On Julie Nolke.

"Do you want the good news or the bad news?"
If someone were to ask us about something good to have happened this year, it would definitely be our discovery of pandemic comedy gold, Julie Nolke.
We all recognize her because of her YouTube solos on life during the pandemic, but those videos don't even begin to encompass the full extent of her talent, promise and potential as an artist, or even as a female influencer.
Around the time when each of us had just begun to grapple with 'new normals' in every aspect of our lives, Nolke created a now-famous, viral video explaining the pandemic to her past-self.
Lured at first by the promising title of her video, we began to play her sketch. Despite having some trepidation (because isn't that the feeling with which we approached everything this year?), we still remember silently hoping that Nolke would somehow become a voice for all that we were thinking and feeling at that moment. It is because she succeeded so well in this that we all breathed sighs of relief, broke into laughter, and went on to share it with the people we knew best. She was going through exactly the same thing as us. And that sense of connection felt like good news.
But Nolke did not stop there. She took on the role of a leader when she pointed out her own privilege to her past-self even as the Black Lives Matter movement raged on outside. She conjured a perpetually-drunk 'Mirror Julie' to give herself beautifully worded, sensitive and well thought out advice on why one need not actually strive for higher-than-normal productivity during a quarantine; as nearly everyone had come to somehow expect from themselves. Just like Mirror Nolke unexpectedly turned out to be just the friend that Real Julie needed, Nolke too ended up being the friend who turned up to say exactly what each of us needed.
In her comedy, Nolke routinely and expertly deals with a range of tough themes including anxiety, frustration, social pressure, insecurity, fads, the perils of social media, and political correctness. Nolke even redirects attention to her situation of suddenly finding a several millions-strong audience when Mirror Julie chastises Real Julie on "not giving her credit" for her growing success and popularity. She gets Mirror Julie laughing at the idea of Real Julie having a boyfriend, only to also show the different ways in which Mirror Julie is uncannily knowing, in the way that drunk and eccentric people can be sometimes. We watch the Real Julie struggling to have a conversation with a person of color. Then, in another video, we find Real Julie in an empty kitchen, giving in to a need to conform to current social standards of health and fitness when she puts herself on a juice cleanse, only to react in all the ways that so many of us probably would.
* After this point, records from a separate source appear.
/-- The registers of CST. -/
def rowsCst : List RegRow := [
  { base := 0x500080, dims := [], rw := 0x0, w1c := 0x0, w1s := 0x0, rws := 0x0, reset := 0x0, kind := .plain } /- CST_CMD -/,
  { base := 0x500084, dims := [], rw := 0x0, w1c := 0x0, w1s := 0x0, rws := 0x0, reset := 0x0, kind := .plain } /- CST_STAT -/,
  { base := 0x500088, dims := [], rw := 0xFFFFFFFF, w1c := 0x0, w1s := 0x0, rws := 0x0, reset := 0x0, kind := .rwLo } /- CST_SRC_LO -/,
  { base := 0x50008C, dims := [], rw := 0xFFFFFFFF, w1c := 0x0, w1s := 0x0, rws := 0x0, reset := 0x0, kind := .rwHi } /- CST_SRC_HI -/,
  { base := 0x500090, dims := [], rw := 0x1FFFFFF, w1c := 0x0, w1s := 0x0, rws := 0x0, reset := 0x0, kind := .plain } /- CST_SRC_LEN -/,
  { base := 0x500094, dims := [], rw := 0x7, w1c := 0x0, w1s := 0x0, rws := 0x0, reset := 0x1, kind := .plain } /- CST_PATCH_CFG -/,
  { base := 0x500098, dims := [], rw := 0x0, w1c := 0x0, w1s := 0x0, rws := 0x0, reset := 0x0, kind := .plain } /- CST_RUN_VER -/,
  { base := 0x50009C, dims := [], rw := 0x0, w1c := 0x0, w1s := 0x0, rws := 0x0, reset := 0x0, kind := .plain } /- CST_RUN_FMT -/,
  { base := 0x5000A0, dims := [], rw := 0x0, w1c := 0x0, w1s := 0x0, rws := 0x0, reset := 0x0, kind := .plain } /- CST_RUN_ENTRY -/,
  { base := 0x5000A4, dims := [], rw := 0x0, w1c := 0x0, w1s := 0x0, rws := 0x0, reset := 0x0, kind := .plain } /- CST_NEW_VER -/,
  { base := 0x5000A8, dims := [], rw := 0x0, w1c := 0x0, w1s := 0x0, rws := 0x0, reset := 0x0, kind := .plain } /- CST_ECC_CNT -/,
  { base := 0x5000AC, dims := [], rw := 0x0, w1c := 0x0, w1s := 0x0, rws := 0x0, reset := 0x0, kind := .plain } /- CST_UWERR -/,
  { base := 0x5000B0, dims := [], rw := 0x0, w1c := 0x0, w1s := 0x0, rws := 0x0, reset := 0x0, kind := .plain } /- CST_UWERR_LAST -/,
  { base := 0x5000B4, dims := [], rw := 0xFF1FFF, w1c := 0x0, w1s := 0x0, rws := 0x0, reset := 0x0, kind := .plain } /- CST_DBG_ADDR -/,
  { base := 0x5000C0, dims := [(8, 0x4)], rw := 0x0, w1c := 0x0, w1s := 0x0, rws := 0x0, reset := 0x0, kind := .plain } /- CST_DBG_DATA -/,
  { base := 0x500400, dims := [(64, 0x4)], rw := 0x0, w1c := 0x0, w1s := 0x0, rws := 0x0, reset := 0x0, kind := .plain } /- CST_WVER -/]

/-- The registers of WKS. -/
def rowsWks : List RegRow := [
  { base := 0x600080, dims := [(64, 0x1000)], rw := 0x0, w1c := 0x0, w1s := 0x0, rws := 0x0, reset := 0x0, kind := .plain } /- WKS_STAT -/,
  { base := 0x600084, dims := [(64, 0x1000)], rw := 0xFF, w1c := 0x0, w1s := 0x0, rws := 0x0, reset := 0x1, kind := .plain } /- WKS_STEAL_CFG -/,
  { base := 0x600088, dims := [(64, 0x1000)], rw := 0x0, w1c := 0x0, w1s := 0x0, rws := 0xFFFF, reset := 0x1000, kind := .plain } /- WKS_WDOG -/,
  { base := 0x600100, dims := [(64, 0x1000)], rw := 0x0, w1c := 0x0, w1s := 0x0, rws := 0x0, reset := 0x0, kind := .snapLo } /- WKS_ISSUE_LO -/,
  { base := 0x600104, dims := [(64, 0x1000)], rw := 0x0, w1c := 0x0, w1s := 0x0, rws := 0x0, reset := 0x0, kind := .snapHi } /- WKS_ISSUE_HI -/,
  { base := 0x600108, dims := [(64, 0x1000)], rw := 0x0, w1c := 0x0, w1s := 0x0, rws := 0x0, reset := 0x0, kind := .snapLo } /- WKS_PASS_LO -/,
  { base := 0x60010C, dims := [(64, 0x1000)], rw := 0x0, w1c := 0x0, w1s := 0x0, rws := 0x0, reset := 0x0, kind := .snapHi } /- WKS_PASS_HI -/,
  { base := 0x600110, dims := [(64, 0x1000)], rw := 0x0, w1c := 0x0, w1s := 0x0, rws := 0x0, reset := 0x0, kind := .snapLo } /- WKS_IDLE_LO -/,
  { base := 0x600114, dims := [(64, 0x1000)], rw := 0x0, w1c := 0x0, w1s := 0x0, rws := 0x0, reset := 0x0, kind := .snapHi } /- WKS_IDLE_HI -/,
  { base := 0x600118, dims := [(64, 0x1000)], rw := 0x0, w1c := 0x0, w1s := 0x0, rws := 0x0, reset := 0x0, kind := .plain } /- WKS_STOLEN -/,
  { base := 0x60011C, dims := [(64, 0x1000)], rw := 0x0, w1c := 0x0, w1s := 0x0, rws := 0x0, reset := 0x0, kind := .plain } /- WKS_WDOG_CNT -/,
  { base := 0x600120, dims := [(64, 0x1000)], rw := 0x0, w1c := 0x0, w1s := 0x0, rws := 0x0, reset := 0x0, kind := .plain } /- WKS_RERUN -/,
  { base := 0x600400, dims := [(16, 0x4000)], rw := 0x0, w1c := 0x0, w1s := 0x0, rws := 0x0, reset := 0x0, kind := .plain } /- WKS_ORD_STAT -/,
  { base := 0x600404, dims := [(16, 0x4000)], rw := 0x0, w1c := 0x0, w1s := 0x0, rws := 0x0, reset := 0x0, kind := .plain } /- WKS_ORD_NEXT -/,
  { base := 0x600408, dims := [(16, 0x4000)], rw := 0x0, w1c := 0x0, w1s := 0x0, rws := 0x0, reset := 0x0, kind := .plain } /- WKS_DISP_STAT -/,
  { base := 0x60040C, dims := [(16, 0x4000)], rw := 0x0, w1c := 0x0, w1s := 0x0, rws := 0x0, reset := 0x0, kind := .plain } /- WKS_I_SKIPS -/,
  { base := 0x600410, dims := [(16, 0x4000)], rw := 0x0, w1c := 0x0, w1s := 0x0, rws := 0x0, reset := 0x0, kind := .plain } /- WKS_I_LATE -/,
  { base := 0x600414, dims := [(16, 0x4000)], rw := 0x0, w1c := 0x0, w1s := 0x0, rws := 0x0, reset := 0x0, kind := .plain } /- WKS_I_FULL -/,
  { base := 0x600418, dims := [(16, 0x4000)], rw := 0x0, w1c := 0x0, w1s := 0x0, rws := 0x0, reset := 0x0, kind := .plain } /- WKS_E_SKIPS -/,
  { base := 0x60041C, dims := [(16, 0x4000)], rw := 0x0, w1c := 0x0, w1s := 0x0, rws := 0x0, reset := 0x0, kind := .plain } /- WKS_E_LATE -/,
  { base := 0x600420, dims := [(16, 0x4000)], rw := 0x0, w1c := 0x0, w1s := 0x0, rws := 0x0, reset := 0x0, kind := .plain } /- WKS_E_FULL -/,
  { base := 0x600424, dims := [(16, 0x4000)], rw := 0x0, w1c := 0x0, w1s := 0x0, rws := 0x0, reset := 0x0, kind := .plain } /- WKS_STEAL_OUT -/]

/-- The registers of PRS. -/
def rowsPrs : List RegRow := [
  { base := 0x700080, dims := [(16, 0x1000)], rw := 0x0, w1c := 0x0, w1s := 0x0, rws := 0x0, reset := 0x0, kind := .plain } /- PRS_STAT -/,
  { base := 0x7000A0, dims := [(16, 0x1000)], rw := 0x0, w1c := 0x0, w1s := 0x0, rws := 0x3FF001F, reset := 0x2000018, kind := .plain } /- PRS_LIMITS -/,
  { base := 0x7000A4, dims := [(16, 0x1000)], rw := 0x0, w1c := 0x0, w1s := 0x0, rws := 0x1FF, reset := 0x40, kind := .plain } /- PRS_PAT_CFG -/,
  { base := 0x700100, dims := [(16, 0x1000)], rw := 0x7FFF, w1c := 0x0, w1s := 0x0, rws := 0x0, reset := 0x0, kind := .plain } /- PRS_GMEM_ADDR -/,
  { base := 0x700104, dims := [(16, 0x1000)], rw := 0x0, w1c := 0x0, w1s := 0x0, rws := 0x0, reset := 0x0, kind := .plain } /- PRS_GMEM_CMD -/,
  { base := 0x700108, dims := [(16, 0x1000)], rw := 0x0, w1c := 0x3, w1s := 0x0, rws := 0x0, reset := 0x0, kind := .plain } /- PRS_GMEM_STAT -/,
  { base := 0x700110, dims := [(16, 0x1000), (9, 0x4)], rw := 0xFFFFFFFF, w1c := 0x0, w1s := 0x0, rws := 0x0, reset := 0x0, kind := .plain } /- PRS_GMEM_DATA -/,
  { base := 0x700180, dims := [(16, 0x1000)], rw := 0x0, w1c := 0x0, w1s := 0x0, rws := 0x0, reset := 0x0, kind := .plain } /- PRS_CNT_DEPTH -/,
  { base := 0x700184, dims := [(16, 0x1000)], rw := 0x0, w1c := 0x0, w1s := 0x0, rws := 0x0, reset := 0x0, kind := .plain } /- PRS_CNT_SHORT -/,
  { base := 0x700188, dims := [(16, 0x1000)], rw := 0x0, w1c := 0x0, w1s := 0x0, rws := 0x0, reset := 0x0, kind := .plain } /- PRS_CNT_LONG -/,
  { base := 0x70018C, dims := [(16, 0x1000)], rw := 0x0, w1c := 0x0, w1s := 0x0, rws := 0x0, reset := 0x0, kind := .plain } /- PRS_CNT_NOTR -/,
  { base := 0x700190, dims := [(16, 0x1000)], rw := 0x0, w1c := 0x0, w1s := 0x0, rws := 0x0, reset := 0x0, kind := .plain } /- PRS_CNT_DEFT -/,
  { base := 0x700194, dims := [(16, 0x1000)], rw := 0x0, w1c := 0x0, w1s := 0x0, rws := 0x0, reset := 0x0, kind := .plain } /- PRS_CNT_PDENY -/,
  { base := 0x700198, dims := [(16, 0x1000)], rw := 0x0, w1c := 0x0, w1s := 0x0, rws := 0x0, reset := 0x0, kind := .plain } /- PRS_CNT_PAD -/,
  { base := 0x70019C, dims := [(16, 0x1000)], rw := 0x0, w1c := 0x0, w1s := 0x0, rws := 0x0, reset := 0x0, kind := .plain } /- PRS_CNT_ECC_COR -/,
  { base := 0x700800, dims := [(16, 0x1000), (18, 0x20)], rw := 0x0, w1c := 0x0, w1s := 0x0, rws := 0x3FFF, reset := 0xFE, kind := .plain } /- PRS_PORT_CFG -/]

/-- The registers of LOOM. -/
def rowsLoom : List RegRow := [
  { base := 0x801080, dims := [(64, 0x1000)], rw := 0x0, w1c := 0x0, w1s := 0x0, rws := 0xFFFF003F, reset := 0x0, kind := .plain } /- LOOM_GRP_CFG -/,
  { base := 0x801084, dims := [(64, 0x1000)], rw := 0x0, w1c := 0x0, w1s := 0x0, rws := 0xFFFFF, reset := 0x0, kind := .plain } /- LOOM_GRP_NUM -/,
  { base := 0x801090, dims := [(64, 0x1000), (4, 0x4)], rw := 0x0, w1c := 0x0, w1s := 0x0, rws := 0xFFFFFFFF, reset := 0x0, kind := .plain } /- LOOM_GRP_BASE -/,
  { base := 0x8010A0, dims := [(64, 0x1000)], rw := 0x0, w1c := 0xE, w1s := 0x0, rws := 0x0, reset := 0x0, kind := .plain } /- LOOM_GRP_STAT -/,
  { base := 0x801100, dims := [(64, 0x1000), (16, 0x4)], rw := 0x0, w1c := 0x0, w1s := 0x0, rws := 0xFFFF00FF, reset := 0x0, kind := .plain } /- LOOM_CLIENT_CFG -/,
  { base := 0x801400, dims := [(64, 0x1000), (80, 0x4)], rw := 0x0, w1c := 0x0, w1s := 0x0, rws := 0x1F1F1F1F, reset := 0x1F1F1F1F, kind := .plain } /- LOOM_CAL_A -/,
  { base := 0x801600, dims := [(64, 0x1000), (80, 0x4)], rw := 0x0, w1c := 0x0, w1s := 0x0, rws := 0x1F1F1F1F, reset := 0x1F1F1F1F, kind := .plain } /- LOOM_CAL_B -/,
  { base := 0x800080, dims := [], rw := 0x0, w1c := 0x0, w1s := 0x0, rws := 0xFF, reset := 0x0, kind := .plain } /- LOOM_LRN_CFG -/,
  { base := 0x800084, dims := [], rw := 0x0, w1c := 0xFF00, w1s := 0x0, rws := 0x0, reset := 0x0, kind := .plain } /- LOOM_LRN_STAT -/,
  { base := 0x800088, dims := [], rw := 0x0, w1c := 0x0, w1s := 0x0, rws := 0x0, reset := 0x0, kind := .plain } /- LOOM_HNOTICE -/,
  { base := 0x80008C, dims := [], rw := 0x0, w1c := 0x0, w1s := 0x0, rws := 0x0, reset := 0x0, kind := .plain } /- LOOM_HN_STAT -/,
  { base := 0x800090, dims := [], rw := 0x7F7F, w1c := 0x0, w1s := 0x0, rws := 0x0, reset := 0x0, kind := .plain } /- LOOM_CALRD_SEL -/,
  { base := 0x800094, dims := [], rw := 0x0, w1c := 0x0, w1s := 0x0, rws := 0x0, reset := 0x1F1F1F1F, kind := .plain } /- LOOM_CALRD_DATA -/,
  { base := 0x800100, dims := [(64, 0x4)], rw := 0x0, w1c := 0x0, w1s := 0x0, rws := 0xFFFF, reset := 0x0, kind := .plain } /- LOOM_FOL_CFG -/,
  { base := 0x800200, dims := [(64, 0x4)], rw := 0x0, w1c := 0x0, w1s := 0x0, rws := 0x0, reset := 0x0, kind := .plain } /- LOOM_FOL_STAT -/,
  { base := 0x800300, dims := [(64, 0x4)], rw := 0x0, w1c := 0xFF, w1s := 0x0, rws := 0x0, reset := 0x0, kind := .plain } /- LOOM_FOL_EVT -/,
  { base := 0x800400, dims := [(64, 0x10)], rw := 0x0, w1c := 0x0, w1s := 0x0, rws := 0x0, reset := 0x0, kind := .plain } /- LOOM_FOL_CNT0 -/,
  { base := 0x800404, dims := [(64, 0x10)], rw := 0x0, w1c := 0x0, w1s := 0x0, rws := 0x0, reset := 0x0, kind := .plain } /- LOOM_FOL_CNT1 -/,
  { base := 0x800408, dims := [(64, 0x10)], rw := 0x0, w1c := 0x0, w1s := 0x0, rws := 0x0, reset := 0x0, kind := .plain } /- LOOM_FOL_CNT2 -/,
  { base := 0x800800, dims := [(64, 0x20), (8, 0x4)], rw := 0x0, w1c := 0x0, w1s := 0x0, rws := 0x1FFFFF, reset := 0x14FFFF, kind := .plain } /- LOOM_MAP -/]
The point was that she was often alone in the private setting of her home with no one to see what she was doing, and yet she too was somehow dogged by social pressures like we were. And it would have felt all the more exhausting had Nolke not simply shown up to make us laugh at the sheer absurdity of it all.
There was so much that was clearly bad which was going on in the world, but Nolke is notable for thankfully doing her bit to highlight the bad that was happening in the name of the good, i.e. toxic positivity, quarantine-edition.
Nolke is expert, but relatable. She is candid, but unique and refreshing in the treatment of her themes.
On combing through Nolke's work, one can see that several years of artistry, comedy and acting went into making Nolke an "overnight success."
She was funny, a good actor, a thinker, and an aware citizen long before the pandemic struck the world.